What kind of feeder fish are you talking about? Most feeders I have seen used here are either low grade guppies/livebearers, rosy barbs (I think it's them anyway) or small goldfish. 

Pet stores do a lot of things that a considerate fish owner wouldn't and shouldn't.


----------



## jaysee (Dec 9, 2009)

Rosy reds, not barbs  Rosy reds are minnows.


----------



## LittleBettaFish (Oct 2, 2010)

I don't think we actually have rosy reds here in Oz. Never seen them anywhere. The ones I see at pet and fish stores are I believe poorly coloured rosy barbs.


----------



## jaysee (Dec 9, 2009)

Can't tell where people are from on the phone 

Rosy barbs? Eh, same difference I suppose!


----------



## JaniceAndFred (Nov 5, 2013)

LittleBettaFish said:


> What kind of feeder fish are you talking about? Most feeders I have seen used here are either low grade guppies/livebearers, rosy barbs (I think it's them anyway) or small goldfish.
> 
> Pet stores do a lot of things that a considerate fish owner wouldn't and shouldn't.

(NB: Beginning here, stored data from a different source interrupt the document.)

-- ==== Sys2Proof/Laws/Carrier.lean ====
section
/-! SUPPORT. The laws of the value carrier (R39): the fields of a packed carrier, when a carrier denotes a value, and the
canonical carriers of the magnitudes of patterns. -/

namespace Sys2Proof.Machine

theorem append_toNat {m n : Nat} (a : BitVec m) (b : BitVec n) : (a ++ b).toNat = a.toNat * 2 ^ n + b.toNat := by
  rw [BitVec.toNat_append, ← Nat.shiftLeft_add_eq_or_of_lt b.isLt, Nat.shiftLeft_eq]

/-- The fields of a packed carrier are the fields it was packed from (R39). -/
theorem packCarrier_fields (c : BitVec 2) (s : Sign) {q : Int} {K : Nat} (hq : -2048 ≤ q) (hq' : q < 2048)
    (hK : K < 2 ^ 53) :
    carrierClass (packCarrier c s q K) = c ∧ carrierSign (packCarrier c s q K) = s ∧
      carrierExp (packCarrier c s q K) = q ∧ carrierSig (packCarrier c s q K) = K := by
  have hc := c.isLt
  have hs := s.isLt
  have he := (BitVec.ofInt 12 q).isLt
  have hnat : (packCarrier c s q K).toNat
      = c.toNat * 2 ^ 66 + s.toNat * 2 ^ 65 + (BitVec.ofInt 12 q).toNat * 2 ^ 53 + K := by
    simp only [packCarrier, append_toNat, BitVec.toNat_ofNat, Nat.mod_eq_of_lt hK]
    ring
  have hexp : (packCarrier c s q K).extractLsb' 53 12 = BitVec.ofInt 12 q := by
    apply BitVec.eq_of_toNat_eq
    rw [BitVec.extractLsb'_toNat, hnat, Nat.shiftRight_eq_div_pow]
    omega
  refine ⟨?_, ?_, ?_, ?_⟩
  · apply BitVec.eq_of_toNat_eq
    rw [carrierClass, BitVec.extractLsb'_toNat, hnat, Nat.shiftRight_eq_div_pow]
    omega
  · apply BitVec.eq_of_toNat_eq
    rw [carrierSign, BitVec.extractLsb'_toNat, hnat, Nat.shiftRight_eq_div_pow]
    omega
  · rw [carrierExp, hexp, BitVec.toInt_ofInt]
    exact Int.bmod_eq_of_le (by norm_num; omega) (by norm_num; omega)
  · rw [carrierSig, BitVec.extractLsb'_toNat, hnat, Nat.shiftRight_zero]
    omega

/-- `finiteLegal` accepts exactly the pairs whose magnitude is in `F64pos` (R39, R17). -/
theorem finiteLegal_iff {K : Nat} {q : Int} (hK : K < 2 ^ 53) :
    finiteLegal K q = true ↔ K ≠ 0 ∧ InF64pos (K * (2 : ℚ) ^ q) := by
  constructor
  · intro h
    refine ⟨?_, POW2_eq_zpow q ▸ inF64pos_of_finiteLegal hK h⟩
    rintro rfl
    simp [finiteLegal] at h
  · rintro ⟨h0, K', q', h1, h2, h3, h4, heq⟩
    simp only [finiteLegal, Bool.and_eq_true, bne_iff_ne]
    refine ⟨h0, ?_⟩
    split
    · rename_i hq
      have : (K : ℚ) = K' * 2 ^ (q' - q).toNat := by
        have h2q : (2 : ℚ) ^ q ≠ 0 := by positivity
        have : (2 : ℚ) ^ q' = 2 ^ (q' - q).toNat * (2 : ℚ) ^ q := by
          rw [← zpow_natCast, ← zpow_add₀ (by norm_num)]
          congr 1; omega
        rw [this, ← mul_assoc] at heq
        exact mul_right_cancel₀ h2q heq
      have hn : K = K' * 2 ^ (q' - q).toNat := by exact_mod_cast this
      have hdvd : 2 ^ (-1074 - q).toNat ∣ K := by
        rw [hn]
        exact Dvd.dvd.mul_left (pow_dvd_pow 2 (by omega)) K'
      simpa using Nat.mod_eq_zero_of_dvd hdvd
    · split
      · rename_i hq
        have : (K : ℚ) * 2 ^ (q - q').toNat = K' := by
          have h2q : (2 : ℚ) ^ q' ≠ 0 := by positivity
          have : (2 : ℚ) ^ q = 2 ^ (q - q').toNat * (2 : ℚ) ^ q' := by
            rw [← zpow_natCast, ← zpow_add₀ (by norm_num)]
            congr 1; omega
          rw [this, ← mul_assoc] at heq
          exact mul_right_cancel₀ h2q heq
        have hn : K * 2 ^ (q - q').toNat = K' := by exact_mod_cast this
        have hle : K * 2 ^ (q - 971).toNat ≤ K * 2 ^ (q - q').toNat :=
          Nat.mul_le_mul_left K (Nat.pow_le_pow_right (by norm_num) (by omega))
        exact decide_eq_true (by omega)
      · rfl

/-- Reading a `cls = 1` carrier that denotes a value. -/
theorem readCarrier_finite {nv : BitVec 68} (hc : carrierClass nv = 1#2)
    (h : finiteLegal (carrierSig nv) (carrierExp nv) = true) :
    ∃ x : F64pos, readCarrier nv = some (.fin (carrierSign nv) x) ∧ x.val = carrierSig nv * POW2 (carrierExp nv) := by
  refine ⟨⟨carrierSig nv * POW2 (carrierExp nv), inF64pos_of_finiteLegal (BitVec.isLt _) h⟩, ?_, rfl⟩
  rw [readCarrier, if_neg (by rw [hc]; decide), if_neg (by rw [hc]; decide), if_neg (by rw [hc]; decide), dif_pos h]

/-- Reading a packed carrier whose pair is the magnitude of `x` (R39): the value with `x`. -/
theorem readCarrier_packCarrier {s : Sign} {q : Int} {K : Nat} (hq : -2048 ≤ q) (hq' : q < 2048) (hK : K < 2 ^ 53)
    {x : F64pos} (hx : x.val = K * POW2 q) : readCarrier (packCarrier 1#2 s q K) = some (.fin s x) := by
  obtain ⟨f1, f2, f3, f4⟩ := packCarrier_fields 1#2 s hq hq' hK
  have hpos := F64pos_pos x
  have h0 : K ≠ 0 := by
    rintro rfl
    rw [hx] at hpos
    simp at hpos
  obtain ⟨x', h1, h2⟩ := readCarrier_finite f1
    (by rw [f3, f4]; exact (finiteLegal_iff hK).mpr ⟨h0, by rw [← POW2_eq_zpow, ← hx]; exact x.2⟩)
  rw [h1, f2]
  congr 2
  exact Subtype.ext (by rw [h2, f3, f4, hx])

/-- The canonical pair of the magnitude of a normal pattern (R39). -/
theorem canonical_normal {fmt : Format} {E M : Nat} (hE : 0 < E) (hM : M < 2 ^ fmt.mw) {x : ℚ}
    (hx : x = (1 + M / 2 ^ fmt.mw) * POW2 (E - fmt.bias)) :
    canonicalExp fmt x = E - fmt.bias - fmt.mw ∧ ⌊x / POW2 (canonicalExp fmt x)⌋₊ = 2 ^ fmt.mw + M ∧
      x = ((2 ^ fmt.mw + M : Nat) : ℚ) * POW2 (E - fmt.bias - fmt.mw) := by
  have hq : (M : ℚ) / 2 ^ fmt.mw < 1 := by
    rw [div_lt_one (by positivity)]; exact_mod_cast hM
  have hq0 : (0 : ℚ) ≤ M / 2 ^ fmt.mw := by positivity
  have hlog : Int.log 2 x = E - fmt.bias :=
    congrArg Prod.fst (normalForm_unique (m := 1 + (M : ℚ) / 2 ^ fmt.mw) hx (by linarith) (by linarith))
  have hexp : canonicalExp fmt x = E - fmt.bias - fmt.mw := by
    rw [canonicalExp, hlog]; omega
  have hval : x = ((2 ^ fmt.mw + M : Nat) : ℚ) * POW2 (E - fmt.bias - fmt.mw) := by
    have : POW2 ((E : Int) - fmt.bias) = 2 ^ fmt.mw * POW2 (E - fmt.bias - fmt.mw) := by
      rw [← POW2_natCast, ← POW2_add]; congr 1; ring
    rw [hx, this]; push_cast; field_simp
  refine ⟨hexp, ?_, hval⟩
  rw [hexp, hval, mul_div_cancel_right₀ _ (POW2_ne_zero _), Nat.floor_natCast]

/-- The canonical pair of the magnitude of a subnormal pattern (R39). -/
theorem canonical_subnormal {fmt : Format} {M : Nat} (hM0 : M ≠ 0) (hM : M < 2 ^ fmt.mw) {x : ℚ}
    (hx : x = M * POW2 (1 - fmt.bias - fmt.mw)) :
    canonicalExp fmt x = 1 - fmt.bias - fmt.mw ∧ ⌊x / POW2 (canonicalExp fmt x)⌋₊ = M := by
  have hl : Nat.log2 M < fmt.mw := (Nat.log2_lt hM0).mpr hM
  have hexp : canonicalExp fmt x = 1 - fmt.bias - fmt.mw := by
    rw [canonicalExp, hx, log_mul_POW2 hM0]; omega
  refine ⟨hexp, ?_⟩
  rw [hexp, hx, mul_div_cancel_right₀ _ (POW2_ne_zero _), Nat.floor_natCast]

end Sys2Proof.Machine
end

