/-- `ENC64` of a finite value is a finite pattern other than zero (R82 (b)). -/
theorem enc64_fin_finite_ne_zero (s : Sign) (x : F64pos) :
    pairNat (enc64 (.fin s x)) % 2 ^ 63 ≠ 0 ∧ (enc64 (.fin s x)).1.toNat / 2 ^ 20 % 2 ^ 11 ≠ 2047 := by
  obtain ⟨E, M, hf, hE, hM, hne⟩ := finenc_binary64_fields x
  obtain ⟨hexp, -, hbits⟩ := split64_fields (s := s) (E := E) (by omega) hM
  rw [enc64_fin hf, hexp, hbits]
  omega

/-- Settles O27: the two decode codes read their words as they stand; the encoders' patterns by their fields. -/
theorem encodersProduceOnlyTheCanonicalNaN : Obligations.EncodersProduceOnlyTheCanonicalNaN := by
  refine ⟨fun r => ⟨fun h => decode_of_op_dec32 (by rw [h]; rfl), fun h => decode_of_op_dec64 (by rw [h]; rfl)⟩,
    fun v => ⟨fun h => ?_, fun h => ?_⟩, enc64_fin_finite_ne_zero⟩
  · obtain rfl := eq_nan_of_NaNPattern32_enc32 h
    exact ⟨rfl, rfl⟩
  · obtain rfl := eq_nan_of_NaNPattern64_enc64 h
    exact ⟨rfl, rfl⟩

end Sys2Proof.Machine
end

section
/-! PROOFS. The Word Assembler (R50 to R53): what it packs is the integer of its window's bytes, what it unpacks is the image
of its word or pair, and the two are inverse (R54) because the integer of `n` bytes and the `n`-byte image are. -/

namespace Sys2Proof.Machine

/-! ### The integer of `n` bytes and the bytes of an integer -/

theorem ofBytes_congr {b b' : Nat → Nat} {n : Nat} (h : ∀ i < n, b i = b' i) (o : Order) :
    ofBytes b n o = ofBytes b' n o := by
  cases o <;> exact Finset.sum_congr rfl fun i hi => by rw [h i (Finset.mem_range.mp hi)]

theorem ofBytes_zero (n : Nat) (o : Order) : ofBytes (fun _ => 0) n o = 0 := by
  cases o <;> simp [ofBytes]

/-- Most significant first is least significant first of the bytes in reverse. -/
theorem ofBytes_be_eq_le_reversed (b : Nat → Nat) (n : Nat) : ofBytes b n .be = ofBytes (fun i => b (n - 1 - i)) n .le := by
  simp only [ofBytes]
  rw [← Finset.sum_range_reflect]
  refine Finset.sum_congr rfl fun i hi => ?_
  rw [Nat.sub_sub_self (Nat.le_sub_one_of_lt (Finset.mem_range.mp hi))]

theorem ofBytes_le_succ (b : Nat → Nat) (n : Nat) :
    ofBytes b (n + 1) .le = ofBytes (fun i => b (i + 1)) n .le * 2 ^ 8 + b 0 := by
  simp only [ofBytes]
  rw [Finset.sum_range_succ', Finset.sum_mul]
  simp only [mul_add, pow_add, mul_assoc, mul_zero, mul_one, pow_zero]

theorem imageByte_le_succ (p n i : Nat) : imageByte p (n + 1) .le (i + 1) = imageByte (p / 2 ^ 8) n .le i := by
  simp only [imageByte]
  rw [Nat.div_div_eq_div_mul, ← pow_add, mul_add, add_comm, mul_one]

theorem imageByte_le_zero (p n : Nat) : imageByte p n .le 0 = p % 2 ^ 8 := by
  simp only [imageByte, mul_zero, pow_zero, Nat.div_one]

theorem imageByte_be_eq_le_reversed (p n i : Nat) : imageByte p n .be i = imageByte p n .le (n - 1 - i) := rfl

theorem imageByte_ofBytes_le {b : Nat → Nat} {n i : Nat} (hb : ∀ j < n, b j < 2 ^ 8) (hi : i < n) :
    imageByte (ofBytes b n .le) n .le i = b i := by
  induction n generalizing b i with
  | zero => exact absurd hi (Nat.not_lt_zero i)
  | succ n ih =>
    have h0 : b 0 < 2 ^ 8 := hb 0 n.succ_pos
    have hdiv (x : Nat) : (x * 2 ^ 8 + b 0) / 2 ^ 8 = x := by omega
    rw [ofBytes_le_succ]
    cases i with
    | zero => rw [imageByte_le_zero]; omega
    | succ i =>
      rw [imageByte_le_succ, hdiv]
      exact ih (fun j hj => hb (j + 1) (Nat.succ_lt_succ hj)) (Nat.lt_of_succ_lt_succ hi)

/-- Each byte of the integer of `n` bytes is the byte it was made of. -/
theorem imageByte_ofBytes {b : Nat → Nat} {n i : Nat} (hb : ∀ j < n, b j < 2 ^ 8) (hi : i < n) (o : Order) :
    imageByte (ofBytes b n o) n o i = b i := by
  cases o with
  | le => exact imageByte_ofBytes_le hb hi
  | be =>
    rw [ofBytes_be_eq_le_reversed, imageByte_be_eq_le_reversed,
      imageByte_ofBytes_le (fun j _ => hb _ (by omega)) (by omega), Nat.sub_sub_self (Nat.le_sub_one_of_lt hi)]

theorem ofBytes_imageByte_le {p n : Nat} (hp : p < 2 ^ (8 * n)) : ofBytes (imageByte p n .le) n .le = p := by
  induction n generalizing p with
  | zero => exact (Nat.lt_one_iff.mp hp).symm
  | succ n ih =>
    have hp' : p / 2 ^ 8 < 2 ^ (8 * n) := Nat.div_lt_of_lt_mul (by rwa [← pow_add, add_comm 8])
    simp only [ofBytes_le_succ, imageByte_le_succ, imageByte_le_zero]
    rw [ih hp', Nat.div_add_mod']

/-- The bytes of the image of an integer make the integer, if `n` bytes hold it. -/
theorem ofBytes_imageByte {p n : Nat} (hp : p < 2 ^ (8 * n)) (o : Order) : ofBytes (imageByte p n o) n o = p := by
  cases o with
  | le => exact ofBytes_imageByte_le hp
  | be =>
    rw [ofBytes_be_eq_le_reversed, ofBytes_congr fun i hi => ?_, ofBytes_imageByte_le hp]
    rw [imageByte_be_eq_le_reversed, Nat.sub_sub_self (Nat.le_sub_one_of_lt hi)]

The ones they have are feeder goldfish they also have rosy reds. This petstore by me is the worst of any petstore ive ever been in they been introuble at least 3 times. Im not sure if its normal but when they were bagging the feeder fish they spoon the bag so fast seem that spinning them is unsafe and they said they were stinking extras incase they die. Next time I go back I should take a vid. Went to walmart not long ago and they had dead fish in their tanks.


----------



## LittleBettaFish (Oct 2, 2010)

Sadly most feeder fish are pretty poorly kept/treated because their only real purpose in life is to be fed to another fish. 

Goldfish are definitely not suitable tankmates for bettas. Not sure on the rosy reds, but from what I've read it sounds like they prefer cooler water than bettas need.


----------